An unspecified number of modernized Kasta and Desna
radars is also on the list.
The Aerospace Defense Force also plans to add a regiment of S-400
Triumph air defense missile systems in 2014, the force’s
commander Alexander Golovko said earlier.
The force will also prioritize deployment of Voronezh-M early warning
radars in Orenburg Region in the Urals and Siberia’s Altai and
Krasnoyarsk regions, Golovko said.
Last year, the Russian military added about 20 radars of different classes
and modifications, including Gamma-S, Nebo-U and Podlyot-K.
The Nebo radar is designed to automatically detect, measure co-ordinates
of and track a wide range of modern airborne platforms, including strategic
and tactical aircraft, ASALM-type air-launched missiles, ballistic targets
such as small-size hypersonic cruise missiles warheads, low-observable
targets, in particular those embodying stealth technology; to identify
targets as friend or foe; to detect active ECM threats; to transfer
radar surveillance data to automated control systems, and to display
individual and flight-related information at the radar's workstations.
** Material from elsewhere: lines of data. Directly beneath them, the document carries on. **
theorem Writes.dt (h : Writes s i .dt) : ∃ x, i = .ldDtVx x := by
  cases i with
  | ldDtVx x => exact ⟨x, rfl⟩
  | _ => simp [Writes] at h

theorem Writes.st (h : Writes s i .st) : ∃ x, i = .ldStVx x := by
  cases i with
  | ldStVx x => exact ⟨x, rfl⟩
  | _ => simp [Writes] at h

theorem Writes.keyWait (h : Writes s i .keyWait) : ∃ x, i = .ldVxK x := by
  cases i with
  | ldVxK x => exact ⟨x, rfl⟩
  | _ => simp [Writes] at h

theorem Writes.vblank (h : Writes s i .vblank) : ∃ x y n, i = .drw x y n := by
  cases i with
  | drw x y n => exact ⟨x, y, n, rfl⟩
  | _ => simp [Writes] at h

theorem Writes.idx (h : Writes s i .idx) :
    (∃ nnn, i = .ldI nnn) ∨ ∃ x, i = .addI x ∨ i = .ldF x ∨ i = .storeRegs x ∨ i = .loadRegs x := by
  cases i with
  | ldI nnn => exact .inl ⟨nnn, rfl⟩
  | addI x | ldF x | storeRegs x | loadRegs x => exact .inr ⟨x, by simp⟩
  | _ => simp [Writes] at h

/-- No instruction that does not end the session writes the halt record. -/
theorem not_writes_halt : ¬Writes s i .halt := by
  cases i <;> simp [Writes]

/-! ### From the table to the execution -/

/-- The execution of an instruction that does not halt changes only what that instruction writes. -/
theorem exec_sameBut_of_running (h : exec i s = .next t) (hrun : t.halt = none) : SameBut (Writes s i) s t := by
  rcases exec_writes h with ⟨e, rfl⟩ | hw
  · simp at hrun
  · exact hw

/-- A skip that moves `pc` moves it 2 on (41_control_flow.md R160). -/
theorem State.skipIf_pc_of_ne {c : Bool} (h : (s.skipIf c).pc ≠ s.pc) : (s.skipIf c).pc = s.pc + 2#16 := by
  cases c with
  | true => rfl
  | false => exact absurd rfl h

/-- A draw that moves `pc` without a halt is one a closed gate rejected: `pc` goes 2 back, to the draw (44_display.md R233). -/
theorem execDrw_pc_of_ne {x y : Reg} {n : BitVec 4} (h : execDrw x y n s = .next t) (hrun : t.halt = none) (hpc : t.pc ≠ s.pc) :
    ¬s.gateOpen ∧ t.pc = s.pc - 2#16 := by
  rcases execDrw_cases h with ⟨e, rfl⟩ | ⟨hg, vb, rfl⟩ | ⟨vb, rows, _, rfl⟩
  · simp at hrun
  · exact ⟨hg, rfl⟩
  · exact absurd rfl hpc

/-- The instructions that move `pc` from the address after their word, and how far the skips and a rejected draw move it. -/
theorem exec_pc_of_ne (h : exec i s = .next t) (hrun : t.halt = none) (hpc : t.pc ≠ s.pc) :
    i = .ret ∨ (∃ nnn, i = .jp nnn ∨ i = .call nnn ∨ i = .jpV0 nnn) ∨
      ((∃ x y nn, i = .seImm x nn ∨ i = .sneImm x nn ∨ i = .seReg x y ∨ i = .sneReg x y ∨ i = .skp x ∨ i = .sknp x) ∧
        t.pc = s.pc + 2#16) ∨
      ((∃ x y n, i = .drw x y n) ∧ ¬s.gateOpen ∧ t.pc = s.pc - 2#16) := by
  cases i with
  | ret => exact .inl rfl
  | jp nnn | call nnn | jpV0 nnn => exact .inr (.inl ⟨nnn, by simp⟩)
  | seImm _ _ | sneImm _ _ | seReg _ _ | sneReg _ _ | skp _ | sknp _ =>
    cases h
    exact .inr (.inr (.inl ⟨by simp, State.skipIf_pc_of_ne hpc⟩))
  | drw x y n => exact .inr (.inr (.inr ⟨⟨x, y, n, rfl⟩, execDrw_pc_of_ne h hrun hpc⟩))
  | _ => exact absurd ((exec_sameBut_of_running h hrun).pc (by simp [Writes])) hpc

/-- Settles O53: what changed was written (`exec_sameBut_of_running`), and each piece has its writers; for `pc`, with the amounts. -/
theorem eachPieceOfStateHasItsWriters : Obligations.EachPieceOfStateHasItsWriters := by
  intro i s t h hrun
  have hw := exec_sameBut_of_running h hrun
  refine ⟨fun r hr => (not_imp_comm.mp (hw.reg r) hr).reg, exec_pc_of_ne h hrun, ?cell, ?display,
    fun hs => (not_imp_comm.mp hw.stack hs).stack, fun hd => (not_imp_comm.mp hw.dt hd).dt,
    fun hs => (not_imp_comm.mp hw.st hs).st, fun hk => (not_imp_comm.mp hw.keyWait (not_and_or.mpr hk)).keyWait,
    fun hv => (not_imp_comm.mp hw.vblank hv).vblank, fun hi => (not_imp_comm.mp hw.idx hi).idx,
    hw.halt not_writes_halt, hw.cfg⟩
  case cell =>
    rintro ⟨a, ha⟩
    exact (not_imp_comm.mp (hw.cell a) ha).cell
  case display =>
    rintro (⟨px, py, hp⟩ | hc)
    · exact (not_imp_comm.mp (hw.pixel px py) hp).pixel
    · exact (not_imp_comm.mp hw.changed hc).changed

end Sys2Proof.Machine
end

section
/-! SUPPORT. The word the fetch reads, byte by byte (20_memory.md R64). -/

namespace Sys2Proof.Machine

/-! ### The bits of the word at `pc` -/

/-- Bits 15 to 8 of the word at `pc` are the byte at `pc` (20_memory.md R64). -/
theorem State.nextWord_getLsbD_high (s : State) (i : Nat) :
    s.nextWord.getLsbD (8 + i) = (s.readByte s.pc.toNat).getLsbD i := by
  rw [State.nextWord, wordOfBytes_getLsbD, if_neg (by omega), Nat.add_sub_cancel_left]

/-- Bits 7 to 0 of the word at `pc` are the byte at `pc + 1` (20_memory.md R64). -/
theorem State.nextWord_getLsbD_low (s : State) {i : Nat} (hi : i < 8) :
    s.nextWord.getLsbD i = (s.readByte (s.pc.toNat + 1)).getLsbD i := by
  rw [State.nextWord, wordOfBytes_getLsbD, if_pos hi]

/-- Settles O6: the run of two reads at `pc` does not raise (`State.fetchBytes_eq`), and the word joins its two bytes high byte first. -/
theorem fetchIsBigEndian : Obligations.FetchIsBigEndian := by
  intro s hpc
  have hfetch : s.pc.toNat + 2 ≤ memSize := hpc
  refine ⟨?bytes, fun i _ => s.nextWord_getLsbD_high i, fun _ hi => s.nextWord_getLsbD_low hi, rfl⟩
  case bytes => rw [State.fetchBytes_eq, if_pos hfetch]

end Sys2Proof.Machine
end

section
/-! SUPPORT. The native-call family of words, and the word its instruction names (30_encoding.md R94, R97). -/

namespace Sys2Proof

variable {w : Word}

theorem nnnField_eq_setWidth (w : Word) : nnnField w = w.setWidth 12 :=
  (BitVec.setWidth_eq_extractLsb' (by decide)).symm

theorem opField_eq_zero (h : w.toNat / 4096 = 0) : opField w = 0#4 :=
  BitVec.eq_of_toNat_eq ((opField_toNat w).trans h)

/-- First nibble 0, the two fixed words apart, is the native-call family (30_encoding.md R94 step 3). -/
theorem decodeWord_eq_sys (h : opField w = 0#4) (hcls : w ≠ 0x00E0#16) (hret : w ≠ 0x00EE#16) :
    decodeWord w = .ok (.sys (nnnField w)) := by
  rw [decodeWord_byOp hcls hret, decodeByOp, h]
  rfl

/-- The native call with a word's low twelve bits encodes to that word: the top nibble is the family's 0. -/
theorem encode_sys_nnnField (h : opField w = 0#4) : encode (.sys (nnnField w)) = w := by
  rw [encode, ← h, formNnn_fields]

end Sys2Proof
end

section
/-! SUPPORT. How an instruction that raises ends, and the native call and the return (41_control_flow.md R161, R162). -/

namespace Sys2Proof.Machine

/-! ### Fatal errors, and frames of the call stack -/

/-- An instruction that raises ends the session with its own word and address in the record (60_exceptions.md R301). -/
theorem State.conclude_error_halts (s : State) (i : Instr) (e : Raise) :
    Halts (s.conclude (encode i) (.error e)) (s.record i e.kind e.memAddr) :=
  ⟨_, s.conclude_error (encode i) e, s.raise_halt (encode i) e⟩

theorem State.pop_nil {s : State} (h : s.stack = []) : s.pop = .error { kind := .stackUnderflow, memAddr := none } := by
  rw [State.pop, h]

theorem SameBut.setStack {P : Piece → Prop} (s : State) (st : List Word) (h : P .stack) : SameBut P s { s with stack := st } := by
  constructor
  case stack => exact fun hn => absurd h hn
  all_goals intros; simp [State.getV, State.readByte]

/-! ### The native call -/

theorem exec_sys_halts (nnn : BitVec 12) (s : State) :
    Halts (exec (.sys nnn) s) (s.record (.sys nnn) .nativeCallUnimplemented none) :=
  s.conclude_error_halts (.sys nnn) { kind := .nativeCallUnimplemented, memAddr := none }

/-- Settles O29: the word decodes to SYS, and SYS's record names the word it encodes to, which is the word decoded. -/
theorem nativeCallAlwaysHalts : Obligations.NativeCallAlwaysHalts := by
  intro s w hop hcls hret
  have h0 : opField w = 0#4 := opField_eq_zero hop
  have hhalt := exec_sys_halts (nnnField w) s
  rw [State.record, encode_sys_nnnField h0] at hhalt
  rw [← nnnField_eq_setWidth]
  exact ⟨decodeWord_eq_sys h0 hcls hret, hhalt⟩

/-! ### The return -/

theorem exec_ret_of_cons {s : State} {a : Word} {rest : List Word} (h : s.stack = a :: rest) :
    exec .ret s = .next (State.setPc { s with stack := rest } a) := by
  show execRet s = _
  rw [execRet, s.pop_ok.mpr ⟨rest, h, rfl⟩]
  rfl

theorem exec_ret_halts {s : State} (h : s.stack = []) : Halts (exec .ret s) (s.record .ret .stackUnderflow none) := by
  show Halts (execRet s) _
  rw [execRet, State.pop_nil h]
  exact s.conclude_error_halts .ret { kind := .stackUnderflow, memAddr := none }

/-- Settles O28: by the two cases of the pop, whose stack and `pc` writes make up the frame. -/
theorem retPopsThePc : Obligations.RetPopsThePc := by
  refine fun s => ⟨fun a rest h => ⟨_, exec_ret_of_cons h, rfl, rfl, ?frame⟩, exec_ret_halts⟩
  case frame => exact (SameBut.setStack s rest (.inr rfl)).trans (SameBut.setPc _ a (.inl rfl))

end Sys2Proof.Machine
end

section
/-! SUPPORT. What a register reads after a logical operation with its flag reset, and after a result written with its flag
(42_alu.md R183 to R186). -/

namespace Sys2Proof.Machine

/-! ### The logical operations -/

/-- A result, then the flag reset: under `vf_reset` the zero in VF is written last, over a result in VF (42_alu.md R183). -/
theorem State.setV_logicalFlagReset_getV (s : State) (x r : Reg) (b : Byte) :
    (s.setV x b).logicalFlagReset.getV r =
      if s.cfg.quirks.vfReset = true ∧ r = vf then 0#8 else if r = x then b else s.getV r := by
  rw [State.logicalFlagReset_eq, State.setV_cfg]
  cases s.cfg.quirks.vfReset <;> simp [State.setV_getV]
The Gamma radar is designed to acquire and track a wide spectrum of
up-to date and prospective air threats, including airl aunched missiles,
in conditions of natural clutter and electronic countermeasures, to
operate as part of air force/air defence automated command and control
systems, non-automated units and rapid reaction forces, as well as to
transmit data to automated control posts and civil aviation air traffic
control facilities. The radar can classify single targets, such as aircraft,
missiles and decoys, by their signatures.